Prime Minister Manmohan Singh was more cynical and characterises his methods as 'misconceived.' The prime minister should know that Mahatma Gandhi, the Father of the Nation, went on indefinite fasts many times and offered satyagraha against the British rulers during the freedom struggle.
As if abuses were not enough, the government and the Congress party have told the nation, no more gullible, that Hazare is being helped by a foreign hand. Will it give us any proof since the government talks about transparency day in and day out? Indira Gandhi, who imposed the Emergency and detained 100,000 people without trial, called Gandhian Jayaprakash Narayan, the spirit of the movement at that time, a CIA agent. The Congress was defeated at the 1977 polls as it looks happening in the 2014 general election.
All this is probably history. But the nation should also learn a lesson. In democracy there is no either black or white, but also a grey area. One cannot fix the date or insist publicly on treading a particular path. Consensus is important and there has to be a give and take so that the majority and the minority are brought around to accept the compromise formula.
The Congress has never liked dissent or defiance. It treats every popular movement as a law and order problem. That is the reason why it has not yet understood the rationale of any popular outburst. Hazare is only the face of people's resentment against the government. The government is still oblivious to the countrywide resentment against it. Either its intelligence agencies are deluding it or it is merely reflecting the mentality of dictators.
For the youth, the movement has been a catharsis of their failings, not having ideals any more or not following any value-based system. It has seen in Hazare's movement a chance to restore the line that Indira Gandhi had erased between right and wrong, moral and immoral. They have rediscovered the Gandhi cap which has represented self-sufficiency and our assertion against the rulers' suppression. The Congress should have commended the awakening of the youth instead of using wrong tactics to defame the movement.
The youth is confused by Aruna Roy's open criticism of Hazare's Lokpal bill. He himself realises some of its limitations. But the activists cannot afford to show division in their ranks when the government is out to crush a movement that has caught the people's imagination.
I respect Aruna's integrity and the tremendous work she has done to get the Right to Information act on the structure. But I felt disappointed that she had to voice her opposition at a time when the movement was facing the government's hostility. I am glad she has put before the nation a third draft of the Lokpal bill. But it too suffers from many limitations.

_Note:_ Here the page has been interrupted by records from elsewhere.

-- ==== Sys2Proof/Safety.lean ====
section
/-! DEFINITION. The predicates that claims about the bridge use: the standing part of a state, which nothing that follows
an event changes; calm states, in which little follows; and the invariants of every step. -/

namespace Sys2Proof.Machine

/-! ### The standing part -/

/-- The state that no reaction of R13, R88, R92, R100, R106, R130, R132, R150, R158, R159, R161, R187, R191 or R194
changes: only the event that a command stands for does. -/
structure Standing where
  power : Power
  flash : List Host.Cell
  pending : List Instr
  health : Health
  wp : Bool
  timeouts : Nat
  uncertain : Bool
  pfw : Bool
  exchange : Bool
  nextOrigin : Nat
  nextBlockSeq : Nat
  reclaimCounter : Nat
  settings : Settings
  nextSettingsSeq : Nat
  nextSettingsSlot : Nat
  mask : BitVec 16
  edgeSpace : EdgeSel
  edgeWp : EdgeSel
  selected : Nat
  target : Nat
  deriving DecidableEq, Repr

/-- The standing part of a state. -/
def State.standing (s : State) : Standing :=
  { power := s.power, flash := s.flash, pending := s.pending, health := s.health, wp := s.array.wp,
    timeouts := s.array.timeouts, uncertain := s.array.uncertain, pfw := s.drain.pfw, exchange := s.port.exchange,
    nextOrigin := s.queue.nextOrigin, nextBlockSeq := s.blocks.nextSeq, reclaimCounter := s.blocks.reclaimCounter,
    settings := s.mgmt.settings, nextSettingsSeq := s.mgmt.nextSettingsSeq,
    nextSettingsSlot := s.mgmt.nextSettingsSlot, mask := s.mgmt.mask, edgeSpace := s.mgmt.edgeSpace,
    edgeWp := s.mgmt.edgeWp, selected := s.mgmt.selected, target := s.mgmt.target }

/-! ### Calm states -/

/-- The mode stays as it is whatever the degrade conditions (R191). -/
def Mode.settled : Mode → Bool
  | .readonly | .mount | .service | .halted => true
  | .run | .drain => false

/-- A calm state: power is on, no degrade condition is to be taken, no window awaits a register entry, no drain is under
way, no reclaim, erase, release or mount is in hand and no cut WIPE is to complete. What follows an event that leads to a
calm state is at most the freeing of dead groups (R130), a move of the request at the port (R13) and the SPACE_LOW status
(R194). -/
def State.calm (s : State) : Bool :=
  decide (s.power = .on) && (!s.degraded || s.mgmt.mode.settled)
    && (List.range Config.windowCount).all (fun w => !(s.window w).awaiting)
    && !(decide (s.mgmt.mode = .drain) && decide (s.drain.phase = .draining))
    && decide (s.blocks.victim = none) && decide (s.array.erase = none)
    && decide (s.blocks.release = none) && decide (s.committedCount ≤ Config.releaseThreshold)
    && decide (s.windows.release = none) && decide (s.mount = none) && !s.wipeCut

/-- A state at rest: calm, with no request at the port and no read in flight for one, no dead group in the register
(R130), and the SPACE_LOW status as its causes have it (R194). Nothing follows. -/
def State.atRest (s : State) : Bool :=
  s.calm && decide (s.port.request = none) && !s.readInFlight && decide (s.freeDeadGroups = s)
    && decide (s.mgmt.spaceLow = s.headStalled)

/-- The command that writes a code to COMMAND. -/
def Code.instr : Code → Instr
  | .info => .info
  | .sync => .sync
  | .warm => .warm
  | .wend => .wend
  | .wdrp => .wdrp
  | .wsta => .wsta
  | .line => .line
  | .blkq => .blkq
  | .zlck => .zlck
  | .xchg => .xchg
  | .poly => .poly
  | .hcfg => .hcfg
  | .taly => .taly
  | .injt => .injt
  | .svce => .svce
  | .svcx => .svcx
  | .wipe => .wipe
  | .rsts => .rsts
  | .fack => .fack

/-- Code `c` is taken: power is on, no command is in progress and the mode is one of those listed for it (R176, R177). -/
def State.takes (s : State) (c : Code) : Bool :=
  decide (s.power = .on) && s.activity.isNone && c.takenIn s.mgmt.mode

/-! ### Grants -/

/-- An operation as a grant makes it: issued at once, or, with the uncertain flag set, beginning with STATUS (R103, log 8). -/
def State.opFor (s : State) (p : Purpose) (b o len : Nat) (bytes : List Byte) : Op :=
  { purpose := p, block := b, offset := o, length := len, bytes := bytes, running := 0, statusWait := s.array.uncertain,
    abandoned := false }

/-- The arbiter may grant the flash to a request below rank 1 (R97, R100): nothing is in flight, no erase has the flash, the
flash is not lost, no upstream read waits. -/
def State.atGrant (s : State) : Bool :=
  decide (s.power = .on) && decide (s.array.op = none) && decide (s.array.timeouts < 3) && !s.eraseBusy
    && decide (s.rankOne = none)

/-- The queue and the block manager may ask (R97, R107): RUN or READONLY, and SVCE and RSTS not at their step 4 (R183). -/
def State.jobsAsk (s : State) : Bool := s.mgmt.mode.working && !s.holdsBack

/-- No opening that the drain had requested can be granted (R159): none waits, or WP# holds it, or a block is OPEN. -/
def State.noDrainOpening (s : State) : Bool := !s.blocks.drainOpening || s.array.wp || s.openBlock.isSome

/-- At rank 5 nothing above asks: no opening waits that the drain had requested (R159), and fewer than three blocks are
ERASED or the queue is empty (R97). -/
def State.rankFiveFirst (s : State) : Bool :=
  (decide (s.erasedCount < 3) || decide (s.queue.entries = [])) && s.noDrainOpening

/-- A release job does not ask before the reclaim: there is none, or a background one that does not have the turn (R98). -/
def State.reclaimFirst (s : State) : Bool :=
  match s.blocks.release with
  | none => true
  | some j => !j.priority && !s.blocks.releaseTurn

/-- Job `k` is the first that may ask (R97, R98): no tail mark and no retire mark is owed, no RETIRING block stands above a
release or the reclaim, and at rank 5 the queue does not stand above it and the turn is not the other job's. -/
def State.jobIsNext (s : State) : JobKind → Bool
  | .retirement =>
    decide (s.blocks.tailOwed = none) && !s.blocks.retiring.isEmpty
      && s.blocks.retiring.all fun b => decide (0 < s.liveCount b)
  | .release =>
    decide (s.blocks.tailOwed = none) && s.blocks.retiring.isEmpty
      && match s.blocks.release with
        | none => false
        | some j =>
          j.priority
            || s.rankFiveFirst
              && (s.blocks.releaseTurn
                || decide (s.blocks.victim = none) && decide (s.blocks.reclaimCopy = none)
                  && decide (s.array.erase = none))
  | .reclaim =>
    decide (s.blocks.tailOwed = none) && s.blocks.retiring.isEmpty && decide (s.array.erase = none)
      && s.blocks.victim.isSome && s.rankFiveFirst && s.reclaimFirst

/-! ### Mount -/

/-- A group qualifies under a set of allowed groups: some line's winner is TENTATIVE and of that group (R144). -/
def Mount.Qualifies (m : Mount) (allowed : List Tag) (t : Tag) : Prop :=
  ∃ l r, Sparse.get none (resolve m.records allowed) l = some r ∧ r.kind = .tentative ∧ r.tag = t

/-- What follows block `b` in step 3 (R142): the first FULL or unfinished block above it, from slot 1, or, where there is
none, step 9 with the repair list in the order of R148. -/
def Mount.AfterBlock (m t : Mount) (b : Nat) : Prop :=
  (∃ before y after, m.scans = before ++ y :: after ∧ b < y.block ∧ (y.cls = .full ∨ y.cls = .unfinished)
      ∧ (∀ z ∈ before, ¬(b < z.block ∧ (z.cls = .full ∨ z.cls = .unfinished)))
      ∧ t = { m with step := .slot y.block 1 })
    ∨ (∀ z ∈ m.scans, ¬(b < z.block ∧ (z.cls = .full ∨ z.cls = .unfinished)))
      ∧ t = { m with
        step := .repairs, repairMade := m.repairMade || decide (0 < m.allowed.2),
        repairs := ((m.scans.filter fun z => decide (z.cls = .virgin)).map fun z => Repair.virginHeader z.block)
          ++ ((m.scans.filter fun z => decide (z.cls = .invalid)).map fun z => Repair.eraseBlock z.block)
          ++ ((m.scans.filter fun z => decide (z.cls = .unfinished) && !decide (m.openBlock = some z.block)).map
            fun z => Repair.tailMark z.block)
          ++ (if m.settingsFound then [] else if m.virgin then [.prepareBlock0] else [.repairBlock0]) }

/-- What follows the class of block `b` in step 2: the header of the next block, after block 255 step 3 (R140, R142). -/
def Mount.AfterHeader (m t : Mount) (b : Nat) : Prop :=
  b < 255 ∧ t = { m with step := .header (b + 1) } ∨ b = 255 ∧ m.AfterBlock t 0

/-! ### An invariant of every step -/

/-- The drain controller and the mode agree (R153): the phase is INACTIVE exactly outside DRAIN, the return mode is present
exactly in DRAIN and is RUN or READONLY; the mount engine works exactly in MOUNT (R134); WIPE is in progress, and an erase
of it in hand, in SERVICE only (R186), an erase of mount in MOUNT only (R148). -/
structure State.ModesAgree (s : State) : Prop where
  phase : s.drain.phase = .inactive ↔ s.mgmt.mode ≠ .drain
  returns : s.drain.returnMode.isSome ↔ s.mgmt.mode = .drain
  returnMode : ∀ m, s.drain.returnMode = some m → m = .run ∨ m = .readonly
  mount : s.mount.isSome ↔ s.mgmt.mode = .mount
  wipe : ∀ step cut, s.mgmt.command = .active (.wipe step cut) → s.mgmt.mode = .service
  wipeErase : ∀ j, s.array.erase = some j → j.owner = .wipe → s.mgmt.mode = .service
  mountErase : ∀ j, s.array.erase = some j → j.owner = .mount → s.mgmt.mode = .mount

/-- The translation table (R35) and the block table (R74) are in canonical form. -/
def State.MapsCanonical (s : State) : Prop :=
  Sparse.wf TableEntry.clear s.table = true ∧ Sparse.wf BlockEntry.unknown s.blocks.table = true

/-- The sizes and ranges the spec gives: four windows (R109), sixteen register entries (R129), 64 bytes of DATA (R175), the
health counts (R165), the consecutive timeout count (R105), the reclaim counter (R78), no further-faults flag without a
fault (R188), 64 places in the shadow list, which holds a line once (R113), a group for every window that is OPEN or
COMMITTING (R109), and 16 places in the write queue (R52, R59). -/
structure State.SizesHold (s : State) : Prop where
  windows : s.windows.windows.length = 4
  register : s.windows.register.length = 16
  data : s.mgmt.data.length = 64
  count : s.health.count ≤ 65535
  snapshot : s.health.snapCount ≤ 65535
  timeouts : s.array.timeouts ≤ 3
  reclaim : s.blocks.reclaimCounter ≤ 63
  further : s.mgmt.fault = none → s.mgmt.further = false
  shadow : s.windows.shadow.length ≤ 64
  shadowLines : (s.windows.shadow.map (·.line)).Nodup
  groups : ∀ x ∈ s.windows.windows, x.state = .opened ∨ x.state = .committing → x.group.isSome = true
  queue : s.queue.entries.length ≤ 16

end Sys2Proof.Machine
end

The foreign media again got it all wrong. It has been conveying that India was going the way of the Arab countries and might throw out the government. This is not true. The Arab nations have never enjoyed democracy. People there want freedom to govern themselves. In India, people have that freedom already. They express themselves the way they want. They carry no guns like the Arab countries. The behaviour of America or the UK after 9/11 has been undemocratic and anti-people. Because of their fear of terrorists, the two nations have accepted the restriction on individual freedom and adopted such laws which make a mockery of their traditional right to speech.
Manmohan Singh could have probably retrieved the situation if he had been his own master.
Since the return of Congress General Secretary Rahul Gandhi from America, where his mother Sonia Gandhi has had an operation for cancer, the government's entire strategy has changed. Power has shifted to 24 Abkar Road, the Congress headquarters.
Today, everything around the prime minister has fallen and he is a lonely person. But he has to blame himself because he refused to make up with Hazare when the latter was willing to meet him more than half way.
The prime minister can take the stand that he had to take along the Congress president and his cabinet members. But posterity will blame him.